:: EXERCISE INSTRUCTIONS ::
One number is the whole answer: the tally of lines in the records that include the word "theorem".

MATERIAL SUPPLIED Block Start

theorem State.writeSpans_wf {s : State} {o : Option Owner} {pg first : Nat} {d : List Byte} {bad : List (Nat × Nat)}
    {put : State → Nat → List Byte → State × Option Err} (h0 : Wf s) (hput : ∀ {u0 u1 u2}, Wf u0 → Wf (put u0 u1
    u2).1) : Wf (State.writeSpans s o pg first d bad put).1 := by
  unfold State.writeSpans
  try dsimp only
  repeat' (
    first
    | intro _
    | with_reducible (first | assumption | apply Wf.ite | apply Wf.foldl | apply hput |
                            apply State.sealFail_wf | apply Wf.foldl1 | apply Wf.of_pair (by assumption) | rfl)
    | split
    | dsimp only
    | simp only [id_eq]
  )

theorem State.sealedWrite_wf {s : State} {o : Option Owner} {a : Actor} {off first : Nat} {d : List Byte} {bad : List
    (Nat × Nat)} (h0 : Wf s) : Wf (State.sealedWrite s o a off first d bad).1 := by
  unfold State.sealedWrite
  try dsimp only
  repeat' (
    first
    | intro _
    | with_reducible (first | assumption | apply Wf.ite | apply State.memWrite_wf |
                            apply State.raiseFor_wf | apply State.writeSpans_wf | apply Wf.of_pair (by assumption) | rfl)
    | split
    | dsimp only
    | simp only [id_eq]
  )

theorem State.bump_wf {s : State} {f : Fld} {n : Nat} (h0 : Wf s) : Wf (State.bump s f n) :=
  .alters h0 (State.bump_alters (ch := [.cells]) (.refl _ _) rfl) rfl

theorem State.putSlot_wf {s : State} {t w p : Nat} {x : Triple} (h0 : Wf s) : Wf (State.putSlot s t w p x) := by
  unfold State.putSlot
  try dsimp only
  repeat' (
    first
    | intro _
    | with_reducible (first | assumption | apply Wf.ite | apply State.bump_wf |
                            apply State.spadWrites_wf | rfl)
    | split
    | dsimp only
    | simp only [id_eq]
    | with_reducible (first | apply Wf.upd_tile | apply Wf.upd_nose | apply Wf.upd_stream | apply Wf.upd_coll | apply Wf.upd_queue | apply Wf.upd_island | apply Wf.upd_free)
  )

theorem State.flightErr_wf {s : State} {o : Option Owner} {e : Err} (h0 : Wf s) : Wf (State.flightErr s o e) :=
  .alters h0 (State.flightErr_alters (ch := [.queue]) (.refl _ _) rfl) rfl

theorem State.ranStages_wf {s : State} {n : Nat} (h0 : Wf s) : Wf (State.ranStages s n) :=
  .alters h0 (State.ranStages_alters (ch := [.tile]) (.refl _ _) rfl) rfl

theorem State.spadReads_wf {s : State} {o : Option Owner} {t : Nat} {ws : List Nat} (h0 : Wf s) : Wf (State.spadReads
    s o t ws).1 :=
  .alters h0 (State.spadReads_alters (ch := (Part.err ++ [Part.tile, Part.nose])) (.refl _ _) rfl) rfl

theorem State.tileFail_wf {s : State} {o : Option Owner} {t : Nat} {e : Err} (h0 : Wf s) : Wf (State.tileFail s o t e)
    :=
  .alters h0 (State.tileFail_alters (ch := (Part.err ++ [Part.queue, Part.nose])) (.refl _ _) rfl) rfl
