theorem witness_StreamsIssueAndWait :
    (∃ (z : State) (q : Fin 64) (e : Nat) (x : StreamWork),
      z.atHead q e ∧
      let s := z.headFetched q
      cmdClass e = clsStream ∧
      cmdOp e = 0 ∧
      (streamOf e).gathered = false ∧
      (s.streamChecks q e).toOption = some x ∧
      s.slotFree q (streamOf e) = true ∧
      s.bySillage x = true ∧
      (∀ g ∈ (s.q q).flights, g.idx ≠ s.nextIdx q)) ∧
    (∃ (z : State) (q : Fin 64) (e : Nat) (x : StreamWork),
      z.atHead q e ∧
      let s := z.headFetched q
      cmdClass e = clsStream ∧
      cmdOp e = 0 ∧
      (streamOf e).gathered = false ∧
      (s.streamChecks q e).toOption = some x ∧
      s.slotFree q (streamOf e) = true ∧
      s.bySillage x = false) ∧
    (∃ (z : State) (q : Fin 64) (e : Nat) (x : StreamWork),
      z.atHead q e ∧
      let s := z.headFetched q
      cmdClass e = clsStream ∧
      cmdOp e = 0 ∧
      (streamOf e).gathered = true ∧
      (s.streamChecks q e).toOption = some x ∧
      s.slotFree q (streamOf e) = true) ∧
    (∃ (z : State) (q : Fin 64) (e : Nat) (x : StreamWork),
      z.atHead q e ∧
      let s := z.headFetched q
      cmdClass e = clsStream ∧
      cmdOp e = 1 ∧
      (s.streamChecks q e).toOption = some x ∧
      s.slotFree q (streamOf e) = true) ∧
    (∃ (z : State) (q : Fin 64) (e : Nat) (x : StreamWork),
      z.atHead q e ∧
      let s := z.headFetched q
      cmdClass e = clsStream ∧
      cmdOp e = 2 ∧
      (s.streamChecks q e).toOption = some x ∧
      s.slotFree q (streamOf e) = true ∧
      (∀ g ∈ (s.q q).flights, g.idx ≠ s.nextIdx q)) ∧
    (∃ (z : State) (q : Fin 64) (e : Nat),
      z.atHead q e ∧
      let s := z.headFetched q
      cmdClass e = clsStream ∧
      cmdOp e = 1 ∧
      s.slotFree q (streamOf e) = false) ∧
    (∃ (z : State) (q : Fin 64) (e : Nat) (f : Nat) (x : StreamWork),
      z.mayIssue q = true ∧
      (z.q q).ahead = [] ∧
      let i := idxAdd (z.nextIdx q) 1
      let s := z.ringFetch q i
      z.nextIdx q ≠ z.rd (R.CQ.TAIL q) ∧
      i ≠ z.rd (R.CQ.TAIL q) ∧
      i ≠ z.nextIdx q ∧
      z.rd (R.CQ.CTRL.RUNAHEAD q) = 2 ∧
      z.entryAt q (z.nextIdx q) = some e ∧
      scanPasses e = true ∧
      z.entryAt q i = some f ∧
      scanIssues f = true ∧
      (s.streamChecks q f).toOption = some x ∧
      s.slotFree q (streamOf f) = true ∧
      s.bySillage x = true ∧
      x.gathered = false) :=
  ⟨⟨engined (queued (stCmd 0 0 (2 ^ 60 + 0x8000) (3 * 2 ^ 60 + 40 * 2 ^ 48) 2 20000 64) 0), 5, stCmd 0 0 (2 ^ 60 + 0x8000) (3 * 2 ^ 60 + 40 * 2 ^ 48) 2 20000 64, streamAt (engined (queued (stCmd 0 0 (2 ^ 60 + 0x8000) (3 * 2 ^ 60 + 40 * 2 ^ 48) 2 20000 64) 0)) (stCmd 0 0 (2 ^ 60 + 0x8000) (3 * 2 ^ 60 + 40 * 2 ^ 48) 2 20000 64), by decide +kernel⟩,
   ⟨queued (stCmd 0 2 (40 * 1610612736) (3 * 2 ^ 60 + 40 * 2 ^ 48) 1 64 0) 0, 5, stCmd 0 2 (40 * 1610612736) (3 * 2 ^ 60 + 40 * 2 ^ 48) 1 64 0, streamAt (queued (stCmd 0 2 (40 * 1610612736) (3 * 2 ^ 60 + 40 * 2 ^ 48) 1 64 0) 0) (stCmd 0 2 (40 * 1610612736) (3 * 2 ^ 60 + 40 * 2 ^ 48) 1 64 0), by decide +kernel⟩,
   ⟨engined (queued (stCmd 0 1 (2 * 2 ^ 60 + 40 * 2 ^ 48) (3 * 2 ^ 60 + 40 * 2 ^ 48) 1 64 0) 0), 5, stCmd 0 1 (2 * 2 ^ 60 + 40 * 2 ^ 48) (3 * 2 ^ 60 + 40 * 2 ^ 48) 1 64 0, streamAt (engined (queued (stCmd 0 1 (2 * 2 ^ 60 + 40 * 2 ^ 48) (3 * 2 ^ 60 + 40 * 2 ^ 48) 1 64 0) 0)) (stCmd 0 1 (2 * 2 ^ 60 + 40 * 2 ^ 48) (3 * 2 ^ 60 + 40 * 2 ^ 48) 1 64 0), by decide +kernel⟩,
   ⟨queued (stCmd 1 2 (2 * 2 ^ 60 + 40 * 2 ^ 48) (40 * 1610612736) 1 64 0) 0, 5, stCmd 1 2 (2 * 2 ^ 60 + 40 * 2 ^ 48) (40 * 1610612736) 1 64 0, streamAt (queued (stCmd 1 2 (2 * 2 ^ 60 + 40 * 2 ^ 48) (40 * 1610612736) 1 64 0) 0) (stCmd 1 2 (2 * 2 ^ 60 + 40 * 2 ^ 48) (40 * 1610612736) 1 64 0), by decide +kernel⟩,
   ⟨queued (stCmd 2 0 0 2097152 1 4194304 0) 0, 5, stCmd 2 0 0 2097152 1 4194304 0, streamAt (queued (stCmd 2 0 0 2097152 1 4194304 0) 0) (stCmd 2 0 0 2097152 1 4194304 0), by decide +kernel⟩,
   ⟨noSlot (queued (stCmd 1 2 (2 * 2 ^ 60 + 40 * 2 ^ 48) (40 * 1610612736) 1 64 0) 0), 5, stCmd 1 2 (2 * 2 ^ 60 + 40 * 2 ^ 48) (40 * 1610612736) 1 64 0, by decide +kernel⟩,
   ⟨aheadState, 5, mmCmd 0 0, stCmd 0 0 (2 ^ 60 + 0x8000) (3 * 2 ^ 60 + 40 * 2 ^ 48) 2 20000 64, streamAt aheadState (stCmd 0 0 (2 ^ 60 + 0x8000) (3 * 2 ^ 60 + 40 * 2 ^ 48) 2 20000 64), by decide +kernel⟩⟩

MATERIAL SUPPLIED Block End

:: SOLUTION TO THIS TASK ::
9